**RECORDS SHOWN:**
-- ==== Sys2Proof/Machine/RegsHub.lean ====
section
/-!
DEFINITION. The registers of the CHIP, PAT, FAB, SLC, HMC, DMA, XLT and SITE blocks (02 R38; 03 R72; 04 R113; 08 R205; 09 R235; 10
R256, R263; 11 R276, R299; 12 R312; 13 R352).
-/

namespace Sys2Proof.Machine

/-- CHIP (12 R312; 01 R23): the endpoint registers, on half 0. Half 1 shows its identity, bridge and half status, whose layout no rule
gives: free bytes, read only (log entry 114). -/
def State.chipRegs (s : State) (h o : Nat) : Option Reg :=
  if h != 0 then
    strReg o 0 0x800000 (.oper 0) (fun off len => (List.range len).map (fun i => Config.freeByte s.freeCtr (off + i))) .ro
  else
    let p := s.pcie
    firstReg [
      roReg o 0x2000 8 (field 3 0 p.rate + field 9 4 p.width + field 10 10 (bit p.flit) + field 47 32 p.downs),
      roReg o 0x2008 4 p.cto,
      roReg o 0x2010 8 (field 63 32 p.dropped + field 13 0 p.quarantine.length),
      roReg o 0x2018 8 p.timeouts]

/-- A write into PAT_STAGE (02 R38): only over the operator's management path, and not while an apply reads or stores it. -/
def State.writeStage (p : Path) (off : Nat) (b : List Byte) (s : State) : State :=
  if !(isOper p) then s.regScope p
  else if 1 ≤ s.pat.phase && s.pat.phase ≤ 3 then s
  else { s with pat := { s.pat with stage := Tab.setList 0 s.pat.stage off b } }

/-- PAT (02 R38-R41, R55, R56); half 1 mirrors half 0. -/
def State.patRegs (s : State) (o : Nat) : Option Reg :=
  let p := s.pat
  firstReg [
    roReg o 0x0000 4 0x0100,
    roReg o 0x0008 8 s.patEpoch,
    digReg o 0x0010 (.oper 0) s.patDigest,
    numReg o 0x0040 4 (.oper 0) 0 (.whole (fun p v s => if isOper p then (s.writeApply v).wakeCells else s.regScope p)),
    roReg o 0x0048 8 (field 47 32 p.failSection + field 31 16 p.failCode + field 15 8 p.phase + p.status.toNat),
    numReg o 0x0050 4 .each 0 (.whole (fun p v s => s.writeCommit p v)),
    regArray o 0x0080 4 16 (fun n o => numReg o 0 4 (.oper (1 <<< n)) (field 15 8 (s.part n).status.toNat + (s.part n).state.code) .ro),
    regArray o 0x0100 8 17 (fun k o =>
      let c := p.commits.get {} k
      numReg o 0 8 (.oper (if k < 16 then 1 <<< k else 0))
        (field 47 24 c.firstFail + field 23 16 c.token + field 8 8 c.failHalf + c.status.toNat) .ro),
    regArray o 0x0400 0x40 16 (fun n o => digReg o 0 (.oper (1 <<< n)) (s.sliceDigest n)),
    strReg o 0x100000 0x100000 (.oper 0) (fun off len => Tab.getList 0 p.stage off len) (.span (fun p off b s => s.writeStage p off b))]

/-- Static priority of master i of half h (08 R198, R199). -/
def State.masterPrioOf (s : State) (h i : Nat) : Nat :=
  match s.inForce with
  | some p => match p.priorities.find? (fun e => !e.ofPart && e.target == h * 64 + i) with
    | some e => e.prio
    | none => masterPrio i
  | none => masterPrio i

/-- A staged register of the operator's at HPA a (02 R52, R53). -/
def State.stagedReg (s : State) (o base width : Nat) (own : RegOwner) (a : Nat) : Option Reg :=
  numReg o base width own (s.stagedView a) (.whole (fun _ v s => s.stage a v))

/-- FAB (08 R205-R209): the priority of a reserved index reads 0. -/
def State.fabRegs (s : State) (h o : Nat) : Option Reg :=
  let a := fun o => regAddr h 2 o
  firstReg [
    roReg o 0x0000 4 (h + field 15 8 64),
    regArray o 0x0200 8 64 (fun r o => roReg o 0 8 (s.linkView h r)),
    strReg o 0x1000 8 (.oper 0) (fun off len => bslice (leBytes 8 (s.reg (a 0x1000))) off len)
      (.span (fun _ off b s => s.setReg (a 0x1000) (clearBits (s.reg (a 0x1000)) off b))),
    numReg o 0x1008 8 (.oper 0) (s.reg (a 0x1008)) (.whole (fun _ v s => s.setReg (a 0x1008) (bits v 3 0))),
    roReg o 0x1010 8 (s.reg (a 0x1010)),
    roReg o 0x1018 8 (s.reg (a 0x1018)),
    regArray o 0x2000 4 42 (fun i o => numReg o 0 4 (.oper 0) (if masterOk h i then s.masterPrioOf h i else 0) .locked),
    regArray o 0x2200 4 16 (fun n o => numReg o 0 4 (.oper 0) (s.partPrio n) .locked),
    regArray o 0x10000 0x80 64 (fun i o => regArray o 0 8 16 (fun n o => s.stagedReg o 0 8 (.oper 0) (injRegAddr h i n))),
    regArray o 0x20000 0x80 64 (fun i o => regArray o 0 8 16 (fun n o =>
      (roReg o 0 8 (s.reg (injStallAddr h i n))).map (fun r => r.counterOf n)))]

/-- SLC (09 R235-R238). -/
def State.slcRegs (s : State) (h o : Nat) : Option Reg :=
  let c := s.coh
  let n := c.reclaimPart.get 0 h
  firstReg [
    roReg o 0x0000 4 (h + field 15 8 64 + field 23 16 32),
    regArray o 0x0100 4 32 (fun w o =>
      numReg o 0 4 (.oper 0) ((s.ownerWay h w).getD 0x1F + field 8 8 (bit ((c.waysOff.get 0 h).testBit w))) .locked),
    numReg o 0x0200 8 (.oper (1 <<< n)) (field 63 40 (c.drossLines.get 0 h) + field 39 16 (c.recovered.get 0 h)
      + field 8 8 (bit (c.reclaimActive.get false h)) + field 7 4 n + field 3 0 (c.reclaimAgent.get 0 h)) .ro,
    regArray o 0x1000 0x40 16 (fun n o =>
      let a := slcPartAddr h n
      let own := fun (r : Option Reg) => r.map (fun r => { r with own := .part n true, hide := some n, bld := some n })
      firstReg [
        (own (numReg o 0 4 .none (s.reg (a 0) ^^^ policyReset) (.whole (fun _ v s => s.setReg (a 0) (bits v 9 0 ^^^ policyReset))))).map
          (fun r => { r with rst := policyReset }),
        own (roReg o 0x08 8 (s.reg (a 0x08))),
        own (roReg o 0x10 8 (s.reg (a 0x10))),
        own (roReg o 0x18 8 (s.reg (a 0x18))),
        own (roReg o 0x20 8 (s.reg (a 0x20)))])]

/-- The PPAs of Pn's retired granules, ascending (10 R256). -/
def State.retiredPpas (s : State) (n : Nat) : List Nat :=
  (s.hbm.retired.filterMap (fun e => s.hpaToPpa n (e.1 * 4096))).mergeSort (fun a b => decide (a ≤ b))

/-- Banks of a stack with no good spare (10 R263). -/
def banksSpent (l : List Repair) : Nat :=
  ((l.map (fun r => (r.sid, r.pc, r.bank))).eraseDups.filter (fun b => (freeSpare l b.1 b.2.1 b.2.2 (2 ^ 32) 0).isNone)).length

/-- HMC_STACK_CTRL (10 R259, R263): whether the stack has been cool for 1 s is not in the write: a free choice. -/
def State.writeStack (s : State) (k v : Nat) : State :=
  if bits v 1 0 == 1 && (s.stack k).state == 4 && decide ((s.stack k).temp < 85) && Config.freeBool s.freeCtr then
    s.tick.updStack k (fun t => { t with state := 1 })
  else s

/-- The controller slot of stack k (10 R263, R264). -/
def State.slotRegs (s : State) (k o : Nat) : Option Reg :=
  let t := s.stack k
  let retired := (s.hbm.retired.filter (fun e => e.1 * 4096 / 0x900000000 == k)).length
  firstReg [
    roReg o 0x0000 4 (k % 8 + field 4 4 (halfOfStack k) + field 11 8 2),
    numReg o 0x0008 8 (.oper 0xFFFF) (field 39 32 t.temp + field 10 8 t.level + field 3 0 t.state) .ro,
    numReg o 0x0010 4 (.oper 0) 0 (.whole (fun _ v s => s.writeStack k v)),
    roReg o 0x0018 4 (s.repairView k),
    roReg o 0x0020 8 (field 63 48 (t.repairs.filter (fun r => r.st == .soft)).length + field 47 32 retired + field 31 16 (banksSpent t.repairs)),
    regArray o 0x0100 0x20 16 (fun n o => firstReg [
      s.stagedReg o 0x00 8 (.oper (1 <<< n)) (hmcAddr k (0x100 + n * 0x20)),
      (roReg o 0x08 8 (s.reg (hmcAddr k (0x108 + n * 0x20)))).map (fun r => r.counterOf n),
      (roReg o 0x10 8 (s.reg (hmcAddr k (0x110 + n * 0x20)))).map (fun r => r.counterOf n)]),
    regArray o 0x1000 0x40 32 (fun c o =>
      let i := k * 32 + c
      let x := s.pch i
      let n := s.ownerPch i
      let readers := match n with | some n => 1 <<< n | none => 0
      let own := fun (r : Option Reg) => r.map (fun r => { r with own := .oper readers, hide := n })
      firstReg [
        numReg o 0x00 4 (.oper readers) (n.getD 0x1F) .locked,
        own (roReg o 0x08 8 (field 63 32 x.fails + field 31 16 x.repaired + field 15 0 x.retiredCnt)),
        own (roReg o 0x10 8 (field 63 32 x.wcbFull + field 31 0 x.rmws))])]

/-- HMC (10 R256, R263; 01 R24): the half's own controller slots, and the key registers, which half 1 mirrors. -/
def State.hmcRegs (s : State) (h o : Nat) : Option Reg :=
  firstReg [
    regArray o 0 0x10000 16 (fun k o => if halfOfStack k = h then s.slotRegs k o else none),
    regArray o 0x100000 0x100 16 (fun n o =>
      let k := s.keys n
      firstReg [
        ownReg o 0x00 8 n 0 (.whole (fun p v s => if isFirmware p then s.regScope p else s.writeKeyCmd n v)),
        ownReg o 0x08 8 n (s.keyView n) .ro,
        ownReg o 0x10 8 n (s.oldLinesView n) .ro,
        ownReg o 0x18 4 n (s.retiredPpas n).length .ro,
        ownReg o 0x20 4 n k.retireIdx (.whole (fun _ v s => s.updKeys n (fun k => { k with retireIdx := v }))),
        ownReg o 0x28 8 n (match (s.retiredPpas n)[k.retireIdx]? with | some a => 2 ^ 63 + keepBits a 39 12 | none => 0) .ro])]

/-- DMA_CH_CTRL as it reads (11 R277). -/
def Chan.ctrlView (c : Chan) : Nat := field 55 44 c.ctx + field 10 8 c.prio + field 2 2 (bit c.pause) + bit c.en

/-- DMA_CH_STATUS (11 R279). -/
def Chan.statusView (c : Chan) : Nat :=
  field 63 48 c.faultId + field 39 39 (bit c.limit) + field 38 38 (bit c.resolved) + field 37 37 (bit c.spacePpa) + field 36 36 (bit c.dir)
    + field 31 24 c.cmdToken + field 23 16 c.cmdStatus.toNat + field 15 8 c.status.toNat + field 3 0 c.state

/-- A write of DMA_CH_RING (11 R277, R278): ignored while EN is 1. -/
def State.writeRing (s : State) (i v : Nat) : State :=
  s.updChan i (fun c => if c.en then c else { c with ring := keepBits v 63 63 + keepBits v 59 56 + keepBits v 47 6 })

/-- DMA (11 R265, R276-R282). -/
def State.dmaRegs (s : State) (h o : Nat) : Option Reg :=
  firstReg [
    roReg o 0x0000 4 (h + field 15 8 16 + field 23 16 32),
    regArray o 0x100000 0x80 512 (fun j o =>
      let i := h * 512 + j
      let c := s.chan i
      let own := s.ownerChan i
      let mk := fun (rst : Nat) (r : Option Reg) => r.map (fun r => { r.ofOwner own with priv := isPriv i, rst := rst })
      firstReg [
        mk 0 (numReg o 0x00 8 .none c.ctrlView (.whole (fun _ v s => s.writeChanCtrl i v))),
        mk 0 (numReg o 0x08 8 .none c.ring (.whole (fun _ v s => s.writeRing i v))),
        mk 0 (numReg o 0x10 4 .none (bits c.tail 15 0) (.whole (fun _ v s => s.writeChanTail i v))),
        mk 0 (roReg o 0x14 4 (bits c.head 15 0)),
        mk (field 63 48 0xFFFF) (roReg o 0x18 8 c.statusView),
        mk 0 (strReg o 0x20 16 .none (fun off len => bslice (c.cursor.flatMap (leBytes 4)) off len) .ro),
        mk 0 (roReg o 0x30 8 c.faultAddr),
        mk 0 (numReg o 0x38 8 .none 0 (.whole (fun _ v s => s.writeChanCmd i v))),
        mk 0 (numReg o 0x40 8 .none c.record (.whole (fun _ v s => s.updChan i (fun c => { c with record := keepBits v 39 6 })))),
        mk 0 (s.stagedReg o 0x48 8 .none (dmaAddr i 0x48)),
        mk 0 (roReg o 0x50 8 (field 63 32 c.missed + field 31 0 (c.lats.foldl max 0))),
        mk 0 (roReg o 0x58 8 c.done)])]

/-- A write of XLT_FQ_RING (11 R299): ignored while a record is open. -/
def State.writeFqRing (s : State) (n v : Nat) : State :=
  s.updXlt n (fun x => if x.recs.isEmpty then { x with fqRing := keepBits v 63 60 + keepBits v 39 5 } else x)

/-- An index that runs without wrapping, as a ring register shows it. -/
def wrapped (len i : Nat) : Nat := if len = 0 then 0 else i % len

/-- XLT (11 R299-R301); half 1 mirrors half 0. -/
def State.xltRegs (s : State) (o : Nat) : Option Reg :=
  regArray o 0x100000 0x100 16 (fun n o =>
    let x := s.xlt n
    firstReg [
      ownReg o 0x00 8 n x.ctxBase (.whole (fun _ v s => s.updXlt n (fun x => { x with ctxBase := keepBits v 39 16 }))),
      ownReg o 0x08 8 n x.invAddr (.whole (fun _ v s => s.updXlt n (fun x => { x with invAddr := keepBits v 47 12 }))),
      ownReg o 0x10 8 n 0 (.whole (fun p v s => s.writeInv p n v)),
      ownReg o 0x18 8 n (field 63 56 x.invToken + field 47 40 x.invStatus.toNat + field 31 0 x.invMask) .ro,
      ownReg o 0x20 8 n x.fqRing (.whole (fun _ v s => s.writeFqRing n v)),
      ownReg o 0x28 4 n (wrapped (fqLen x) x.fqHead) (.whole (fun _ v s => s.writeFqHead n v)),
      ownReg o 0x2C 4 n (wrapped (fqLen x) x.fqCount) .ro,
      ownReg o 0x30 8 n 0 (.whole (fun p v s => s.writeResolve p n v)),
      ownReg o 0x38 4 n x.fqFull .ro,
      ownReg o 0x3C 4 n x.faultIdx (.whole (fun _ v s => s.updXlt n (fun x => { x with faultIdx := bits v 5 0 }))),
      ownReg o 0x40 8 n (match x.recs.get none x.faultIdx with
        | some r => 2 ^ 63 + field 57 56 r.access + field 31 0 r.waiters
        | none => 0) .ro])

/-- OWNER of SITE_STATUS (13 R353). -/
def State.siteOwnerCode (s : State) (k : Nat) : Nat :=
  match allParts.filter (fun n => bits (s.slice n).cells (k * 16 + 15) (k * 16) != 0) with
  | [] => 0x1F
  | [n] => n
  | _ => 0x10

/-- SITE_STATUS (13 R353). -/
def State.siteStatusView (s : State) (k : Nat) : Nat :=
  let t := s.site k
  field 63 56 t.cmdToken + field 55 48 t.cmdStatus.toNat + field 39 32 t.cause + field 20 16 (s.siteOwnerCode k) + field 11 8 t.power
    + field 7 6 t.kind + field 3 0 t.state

**TASK STATEMENT:**
Given the word "masterPrioOf", show every line of the records that contains it.

**RESULT OF THE TASK:**
def State.masterPrioOf (s : State) (h i : Nat) : Nat :=
    regArray o 0x2000 4 42 (fun i o => numReg o 0 4 (.oper 0) (if masterOk h i then s.masterPrioOf h i else 0) .locked),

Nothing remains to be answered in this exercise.